Hello
I am enjoying using your excellent seqan tools. I have a couple of queries too though.
Partly as a learning exercise I have been trying to use seqan to re-create a version of the fastqc software accessed from R - which I pass summary data for graphics and trivial stats.
I'm using the double pass-reader to minimise memory of fastq - which works nicely for a minimal speed penalty (nice). So I can do most of what I want using the longer version of quality reads..
...
seqan::StringSet<seqan::CharString> ids;
seqan::StringSet<seqan::CharString> seqs; // a Charstring
seqan::StringSet<seqan::CharString> quals;
if (read2(ids, seqs, quals, reader, seqan::Fastq()) != 0)
etc...
However it strikes me that it would be preferable to be able to use the Dna5Q Stringset and half the code and runtime:
...
seqan::StringSet<seqan::CharString> ids;
seqan::StringSet<seqan::Dna5Q> seqsQ; // Dna5Q
if (read2(ids, seqsQ, reader, seqan::Fastq()) != 0)
etc...
This because I would prefer for efficiency (i.e not double passing) and code legibility (laziness???) to iterate a single loop through a StringSet
seqsQ for QC calculations. However I cannot see how to obtain the quality value from the score. The tutorial material and the documentation I can find suggests to me that this should be possible though I cannot find an actual example...
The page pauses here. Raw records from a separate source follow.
/-- The payload of a nonempty operand has ILEN - 1 characters. -/
theorem length_payload {s : State} {chars : List Byte} {b : Byte} (hop : operand s = chars ++ [b]) :
    chars.length = s.ilen.toNat - 1 := by
  rw [← operand_length, hop, List.length_append, List.length_singleton, Nat.add_sub_cancel]

/-- Settles O32: the rule compares that remainder with the last character's value. -/
theorem weightedValidateComparesTheRemainder : Obligations.WeightedValidateComparesTheRemainder := by
  intro s chars b v c hfits hwlen hm hop hv hb
  have hroom := overWeights_eq_false.mpr ⟨hfits, hwlen, Nat.sub_le_iff_le_add.mpr hm⟩
  have hlen : v.length ≤ s.ilen.toNat - 1 := by rw [spells_length hv, length_payload hop]
  rw [← wmod11Check_left s hlen, ← wmod11Check_right s hlen]
  exact ⟨wmod11Validate_compares false hroom hop hv hb, wmod11Validate_compares true hroom hop hv hb⟩

/-! ### One check value for a payload, scheme by scheme (R125)

For each scheme but ISO97: the check accepts a payload with last characters of one value only. -/

/-- Two last characters with which the check accepts one payload have the same value. -/
def AcceptsOneValue (decCheck : Byte → Option Nat) (check : List Byte → Bool) : Prop :=
  ∀ chars b b', check (chars ++ [b]) = true → check (chars ++ [b']) = true → decCheck b = decCheck b'

/-- What an accepted operand spells, where its last character is scanned like the payload. -/
theorem validateWith_concat_eq_true {n : Nat} {dec : Byte → Option Nat} {relation : List Nat → Bool}
    {chars : List Byte} {b : Byte} (h : validateWith n dec relation (chars ++ [b]) = true) :
    ∃ v c, spells dec chars v ∧ dec b = some c ∧ relation (v ++ [c]) = true := by
  obtain ⟨-, _, hspells, hrel⟩ := validateWith_eq_true h
  obtain ⟨v, last, rfl, hv, hlast⟩ := spells_append_inv hspells
  obtain ⟨c, rest, rfl, hb, hrest⟩ := spells_cons_inv hlast
  obtain rfl : rest = [] := List.length_eq_zero_iff.mp (spells_length hrest)
  exact ⟨v, c, hv, hb, hrel⟩

/-- What an accepted operand spells, where its last character has a decoder of its own. -/
theorem validateCheckWith_concat_eq_true {dec decCheck : Byte → Option Nat}
    {relation : List Nat → Nat → Bool} {chars : List Byte} {b : Byte}
    (h : validateCheckWith dec decCheck relation (chars ++ [b]) = true) :
    ∃ v c, spells dec chars v ∧ decCheck b = some c ∧ relation v c = true := by
  cases hv : decodeAll dec chars with
  | none => simp [validateCheckWith, decodeWithCheck_concat, hv] at h
  | some v =>
    cases hb : decCheck b with
    | none => simp [validateCheckWith, decodeWithCheck_concat, hb] at h
    | some c =>
      have hspells := decodeAll_eq_some.mp hv
      exact ⟨v, c, hspells, rfl, (validateCheckWith_concat hspells hb).symm.trans h⟩

/-- A scheme whose check character is scanned like the payload accepts one value if its relation does,
for values below the bound of its decoder. -/
theorem acceptsOneValue_validateWith {n N : Nat} {dec : Byte → Option Nat} {relation : List Nat → Bool}
    (hdec : ∀ b, ∀ x ∈ dec b, x < N)
    (h : ∀ v, (∀ x ∈ v, x < N) → ∀ c < N, ∀ c' < N, relation (v ++ [c]) = true →
      relation (v ++ [c']) = true → c = c') :
    AcceptsOneValue dec (validateWith n dec relation) := by
  intro chars b b' hb hb'
  obtain ⟨v, c, hv, hc, hrel⟩ := validateWith_concat_eq_true hb
  obtain ⟨w, c', hw, hc', hrel'⟩ := validateWith_concat_eq_true hb'
  obtain rfl := spells_unique hv hw
  rw [hc, hc', h v (spells_lt hdec hv) c (hdec b c hc) c' (hdec b' c' hc') hrel hrel']

/-- The same for a check character with a decoder of its own. -/
theorem acceptsOneValue_validateCheckWith {N : Nat} {dec decCheck : Byte → Option Nat}
    {relation : List Nat → Nat → Bool} (hdec : ∀ b, ∀ x ∈ decCheck b, x < N)
    (h : ∀ v, ∀ c < N, ∀ c' < N, relation v c = true → relation v c' = true → c = c') :
    AcceptsOneValue decCheck (validateCheckWith dec decCheck relation) := by
  intro chars b b' hb hb'
  obtain ⟨v, c, hv, hc, hrel⟩ := validateCheckWith_concat_eq_true hb
  obtain ⟨w, c', hw, hc', hrel'⟩ := validateCheckWith_concat_eq_true hb'
  obtain rfl := spells_unique hv hw
  rw [hc, hc', h v c (hdec b c hc) c' (hdec b' c' hc') hrel hrel']

/-- The sum with the check value undoubled has one remainder for each value (R113, R115). -/
theorem luhn_acceptsOneValue {n : Nat} {dec : Byte → Option Nat} (hdec : ∀ b, ∀ x ∈ dec b, x < n) :
    AcceptsOneValue dec (validateWith 1 dec fun v => decide (luhnSum n v false % n = 0)) := by
  refine acceptsOneValue_validateWith hdec fun v _ c hc c' hc' h h' => ?_
  rw [decide_eq_true_iff, luhnSum_concat] at h h'
  exact eq_of_add_mod_eq hc hc' h h'

theorem gs1_acceptsOneValue : AcceptsOneValue dec10
    (validateCheckWith dec10 dec10 fun v c => decide (c = gs1Check v)) :=
  acceptsOneValue_validateCheckWith dec10_lt fun _ _ _ _ _ h h' =>
    (of_decide_eq_true h).trans (of_decide_eq_true h').symm

/-- WMOD11 with any weights, in either direction (R122). -/
theorem wmod11_acceptsOneValue (rightToLeft : Bool) (w : List Nat) : AcceptsOneValue dec11
    (validateCheckWith dec10 dec11 fun v c => decide (wmod11Check rightToLeft w v = c)) :=
  acceptsOneValue_validateCheckWith dec11_lt fun _ _ _ _ _ h h' =>
    (of_decide_eq_true h).symm.trans (of_decide_eq_true h')

/-- DAMM_T has its zeros on the diagonal only (42_damm.md R142). -/
theorem eq_of_dammTable_eq_zero : ∀ c < 10, ∀ d < 10, tableEntry dammTable c d = 0 → d = c := by decide

theorem damm_acceptsOneValue :
    AcceptsOneValue dec10 (validateWith 1 dec10 fun v => decide (dammFold v = 0)) := by
  refine acceptsOneValue_validateWith dec10_lt fun v hv c hc c' hc' h h' => ?_
  have hfold := dammFold_lt hv
  rw [decide_eq_true_iff, dammFold, dammLoop_concat] at h h'
  calc c = dammFold v := eq_of_dammTable_eq_zero _ hfold c hc h
    _ = c' := (eq_of_dammTable_eq_zero _ hfold c' hc' h').symm

/-- Left inverses in the dihedral group are unique (43_verhoeff.md R153). -/
theorem eq_verhInv_of_dihedral_eq_zero :
    ∀ b < 10, ∀ c < 10, dihedral c b = 0 → c = verhInv.getD b 0 := by decide

theorem verh_acceptsOneValue :
    AcceptsOneValue dec10 (validateWith 1 dec10 fun v => decide (verhFold v 0 = 0)) := by
  refine acceptsOneValue_validateWith dec10_lt fun v hv c hc c' hc' h h' => ?_
  obtain ⟨hfold, hprod⟩ := verhFold_eq v hv 1
  rw [← hfold] at hprod
  rw [decide_eq_true_iff, verhFold_concat hv hc] at h
  rw [decide_eq_true_iff, verhFold_concat hv hc'] at h'
  calc c = verhInv.getD (verhFold v 1) 0 := eq_verhInv_of_dihedral_eq_zero _ hprod c hc h
    _ = c' := (eq_verhInv_of_dihedral_eq_zero _ hprod c' hc' h').symm

theorem iso1110_acceptsOneValue :
    AcceptsOneValue dec10 (validateWith 1 dec10 fun v => decide (iso1110Run v = 1)) := by
  refine acceptsOneValue_validateWith dec10_lt fun v _ c hc c' hc' h h' => ?_
  rw [decide_eq_true_iff, iso1110Run_concat] at h h'
  exact eq_of_add_mod_eq hc hc' h h'

/-- A check value that enters a congruence with coefficient 1 is unique below the modulus: MOD 11-2 and
both readings of MOD 37-36 (44_iso7064.md R168, R171, 92 D22). -/
theorem congruence_acceptsOneValue {n r : Nat} {dec decCheck : Byte → Option Nat} (run : List Nat → Nat)
    (hdec : ∀ b, ∀ x ∈ decCheck b, x < n) : AcceptsOneValue decCheck
    (validateCheckWith dec decCheck fun v c => decide ((run v + c) % n = r)) :=
  acceptsOneValue_validateCheckWith hdec fun _ _ hc _ hc' h h' =>
    eq_of_add_mod_eq hc hc' (of_decide_eq_true h) (of_decide_eq_true h')

/-- Under HYBRID the check character is read with DEC36, and DEC37 gives it the same value (92 D22). -/
theorem iso3736_acceptsOneValue (variant : Iso3736Variant) :
    AcceptsOneValue dec37 (iso3736Validate variant) := by
  cases variant with
  | pure => exact congruence_acceptsOneValue (fun v => pureRun v 37 36) dec37_lt
  | hybrid =>
    intro chars b b' hb hb'
    have heq : dec36 b = dec36 b' :=
      congruence_acceptsOneValue (hybridLoop 36) dec36_lt chars b b' hb hb'
    obtain ⟨_, c, -, hc, -⟩ := validateCheckWith_concat_eq_true hb
    rw [dec37_of_dec36 hc, dec37_of_dec36 (heq ▸ hc)]

/-! ### From the scheme to the commands (R125) -/

/-- A permissive command that ends as valid had operands that fit and that its rule accepts (R97). -/
theorem accepted_of_valid {s t : State} {tooLong : Bool} {check : List Byte → Bool}
    (hrun : complete (permissive tooLong check s) s = .next t) (hvalid : t.status = 0x06) :
    tooLong = false ∧ check (operand s) = true := by
  obtain ⟨u, hu, -, -, hnot⟩ := complete_permissive (tooLong := tooLong) (rule := check) (s := s)
  obtain rfl : u = t := Host.Outcome.next.inj (hu.symm.trans hrun)
  have hne : ¬ (tooLong = true ∨ check (operand s) = false) := fun h =>
    absurd (hvalid.symm.trans (hnot h)) (by decide)
  simpa using hne

/-- Two valid runs on one payload, of commands whose rules are one check. -/
theorem oneValue_of_valid {s s' t t' : State} {tooLong tooLong' : Bool} {decCheck : Byte → Option Nat}
    {check : List Byte → Bool} {chars : List Byte} {b b' : Byte} (hone : AcceptsOneValue decCheck check)
    (hop : operand s = chars ++ [b]) (hop' : operand s' = chars ++ [b'])
    (hrun : complete (permissive tooLong check s) s = .next t) (hvalid : t.status = 0x06)
    (hrun' : complete (permissive tooLong' check s') s' = .next t') (hvalid' : t'.status = 0x06) :
    decCheck b = decCheck b' := by
  obtain ⟨-, h⟩ := accepted_of_valid hrun hvalid
  obtain ⟨-, h'⟩ := accepted_of_valid hrun' hvalid'
  exact hone chars b b' (hop ▸ h) (hop' ▸ h')

/-- WMOD11.V with the same weights: both payloads have the same length, so both runs use the same first
weights. -/
theorem wmod11_oneValue_of_valid (rightToLeft : Bool) {s s' t t' : State} {chars : List Byte} {b b' : Byte}
    (hw : sameWeights s s') (hop : operand s = chars ++ [b]) (hop' : operand s' = chars ++ [b'])
    (hrun : complete (wmod11Validate rightToLeft s) s = .next t) (hvalid : t.status = 0x06)
    (hrun' : complete (wmod11Validate rightToLeft s') s' = .next t') (hvalid' : t'.status = 0x06) :
    dec11 b = dec11 b' := by
  obtain ⟨hroom, -⟩ := accepted_of_valid hrun hvalid
  obtain ⟨-, hwlen, hm⟩ := overWeights_eq_false.mp hroom
  have hlen : s'.ilen.toNat - 1 = s.ilen.toNat - 1 := by rw [← length_payload hop, ← length_payload hop']
  rw [wmod11Validate, hlen, weights_congr hw hwlen hm] at hrun'
  exact oneValue_of_valid (wmod11_acceptsOneValue rightToLeft (weights s (s.ilen.toNat - 1))) hop hop'
    hrun hvalid hrun' hvalid'

/-- Settles O51: a valid run is one whose rule accepts the operand, and each scheme's check accepts one
value only. -/
theorem atMostOneCheckValue : Obligations.AtMostOneCheckValue := by
  intro i dec decCheck hi hne s s' t t' chars b b' hcfg hweights hop hop' hrun hvalid hrun' hvalid'
  have unweighted {check : List Byte → Bool} (hone : AcceptsOneValue decCheck check)
      (h : complete (permissive (overCapacity s) check s) s = .next t)
      (h' : complete (permissive (overCapacity s') check s') s' = .next t') : decCheck b = decCheck b' :=
    oneValue_of_valid hone hop hop' h hvalid h' hvalid'
  simp only [validateCommands, List.mem_cons, List.not_mem_nil, or_false, Prod.mk.injEq] at hi
  rcases hi with ⟨rfl, rfl, rfl⟩ | ⟨rfl, rfl, rfl⟩ | ⟨rfl, rfl, rfl⟩ | ⟨rfl, rfl, rfl⟩ | ⟨rfl, rfl, rfl⟩ |
    ⟨rfl, rfl, rfl⟩ | ⟨rfl, rfl, rfl⟩ | ⟨rfl, rfl, rfl⟩ | ⟨rfl, rfl, rfl⟩ | ⟨rfl, rfl, rfl⟩ | ⟨rfl, rfl, rfl⟩
  · exact unweighted (luhn_acceptsOneValue dec10_lt) hrun hrun'
  · exact unweighted (luhn_acceptsOneValue dec36_lt) hrun hrun'
  · exact unweighted gs1_acceptsOneValue hrun hrun'
  · exact wmod11_oneValue_of_valid false (hweights (by simp [weightCommands])) hop hop' hrun hvalid hrun'
      hvalid'
  · exact wmod11_oneValue_of_valid true (hweights (by simp [weightCommands])) hop hop' hrun hvalid hrun'
      hvalid'
  · exact unweighted damm_acceptsOneValue hrun hrun'
  · exact unweighted verh_acceptsOneValue hrun hrun'
  · exact absurd rfl hne
  · exact unweighted iso1110_acceptsOneValue hrun hrun'
  · exact unweighted (congruence_acceptsOneValue (fun v => pureRun v 11 2) dec11_lt) hrun hrun'
  · have harm : exec .iso3736V s' =
        complete (permissive (overCapacity s') (iso3736Validate s'.cfg.iso3736) s') s' := rfl
    rw [harm, hcfg] at hrun'
    exact unweighted (iso3736_acceptsOneValue s.cfg.iso3736) hrun hrun'

end Sys2Proof.Machine

/-! PROOFS. 42_damm.md: the table (R141, R142), the commands as the fold over it (R140, R143, R144), and
the errors DAMM.V detects (R145), with the frame of such a detection law for any `.V` rule. -/

namespace Sys2Proof.Machine

/-! ### The Damm table (R141, R142) -/

/-- Every row and every column holds every digit, so neither repeats one. -/
theorem dammEntry_permutes :
    ∀ c < 10, ∀ z < 10, (∃ x < 10, dammEntry c x = z) ∧ (∃ x < 10, dammEntry x c = z) := by
  decide +kernel

theorem dammEntry_row_injective :
    ∀ c < 10, ∀ x < 10, ∀ y < 10, dammEntry c x = dammEntry c y → x = y := by decide +kernel

theorem dammEntry_column_injective :
    ∀ x < 10, ∀ c < 10, ∀ c' < 10, dammEntry c x = dammEntry c' x → c = c' := by decide +kernel

theorem dammEntry_eq_zero_iff : ∀ c < 10, ∀ x < 10, dammEntry c x = 0 ↔ x = c := by decide +kernel

/-- Weak total anti-symmetry. -/
theorem dammEntry_antisymmetric : ∀ c < 10, ∀ x < 10, ∀ y < 10,
    dammEntry (dammEntry c x) y = dammEntry (dammEntry c y) x → x = y := by decide +kernel

theorem dammEntry_lt {c x : Nat} (hc : c < 10) (hx : x < 10) : dammEntry c x < 10 :=
  (dammTable_eq c hc x hx).2

/-- Settles O33: the two listings agree, the properties hold of the second, and the four pairs are equal
entries across the diagonal. -/
theorem dammTableProperties : Obligations.DammTableProperties :=
  ⟨fun c hc d hd => (dammTable_eq c hc d hd).1, dammEntry_permutes, dammEntry_eq_zero_iff,
    dammEntry_antisymmetric, by decide⟩

/-! ### The fold (R140) -/

/-- On digits the loop of the commands is the fold over the second listing. -/
theorem dammFold_eq {v : List Nat} (h : ∀ x ∈ v, x < 10) : dammFold v = dammOf v :=
  (dammLoop_eq v h 0 (by omega)).1

theorem dammOf_lt {v : List Nat} (h : ∀ x ∈ v, x < 10) : dammOf v < 10 :=
  (dammLoop_eq v h 0 (by omega)).2

theorem dammOf_append (v w : List Nat) : dammOf (v ++ w) = w.foldl dammEntry (dammOf v) :=
  List.foldl_append

/-- A digit behind the payload folds to 0 exactly when it is the payload's accumulator (R143). -/
theorem dammOf_concat_eq_zero_iff {v : List Nat} (h : ∀ x ∈ v, x < 10) {d : Nat} (hd : d < 10) :
    dammOf (v ++ [d]) = 0 ↔ d = dammOf v := by
  rw [dammOf_append]
  exact dammEntry_eq_zero_iff _ (dammOf_lt h) d hd

/-- Different accumulators stay different under the same digits. -/
theorem foldl_dammEntry_injective {w : List Nat} (h : ∀ x ∈ w, x < 10) {c c' : Nat} (hc : c < 10)
    (hc' : c' < 10) (heq : w.foldl dammEntry c = w.foldl dammEntry c') : c = c' := by
  induction w generalizing c c' with
  | nil => exact heq
  | cons x w ih =>
    obtain ⟨hx, hw⟩ := List.forall_mem_cons.mp h
    have hstep : dammEntry c x = dammEntry c' x :=
      ih hw (dammEntry_lt hc hx) (dammEntry_lt hc' hx) heq
    exact dammEntry_column_injective x hx c hc c' hc' hstep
ordValue I find works for qual CharString but is not overloaded for Dna5Q. Nor does getQualityValue seem to work as I think it is described in the documentation...
//where seqs is the StringSet of Dna5Q read in above
seqan::Dna5Q seq= seqs[0];
Rcpp::Rcout << getQualityValue(seq[0]) << std::endl; // error
Rcpp::Rcout << (int)(ordValue(seq[0]) - 33) << std::endl; //error
So ... sorry for the lengthy post but how do I access the qualities?... or indeed the sequences of the Dna5Q when I have read in both?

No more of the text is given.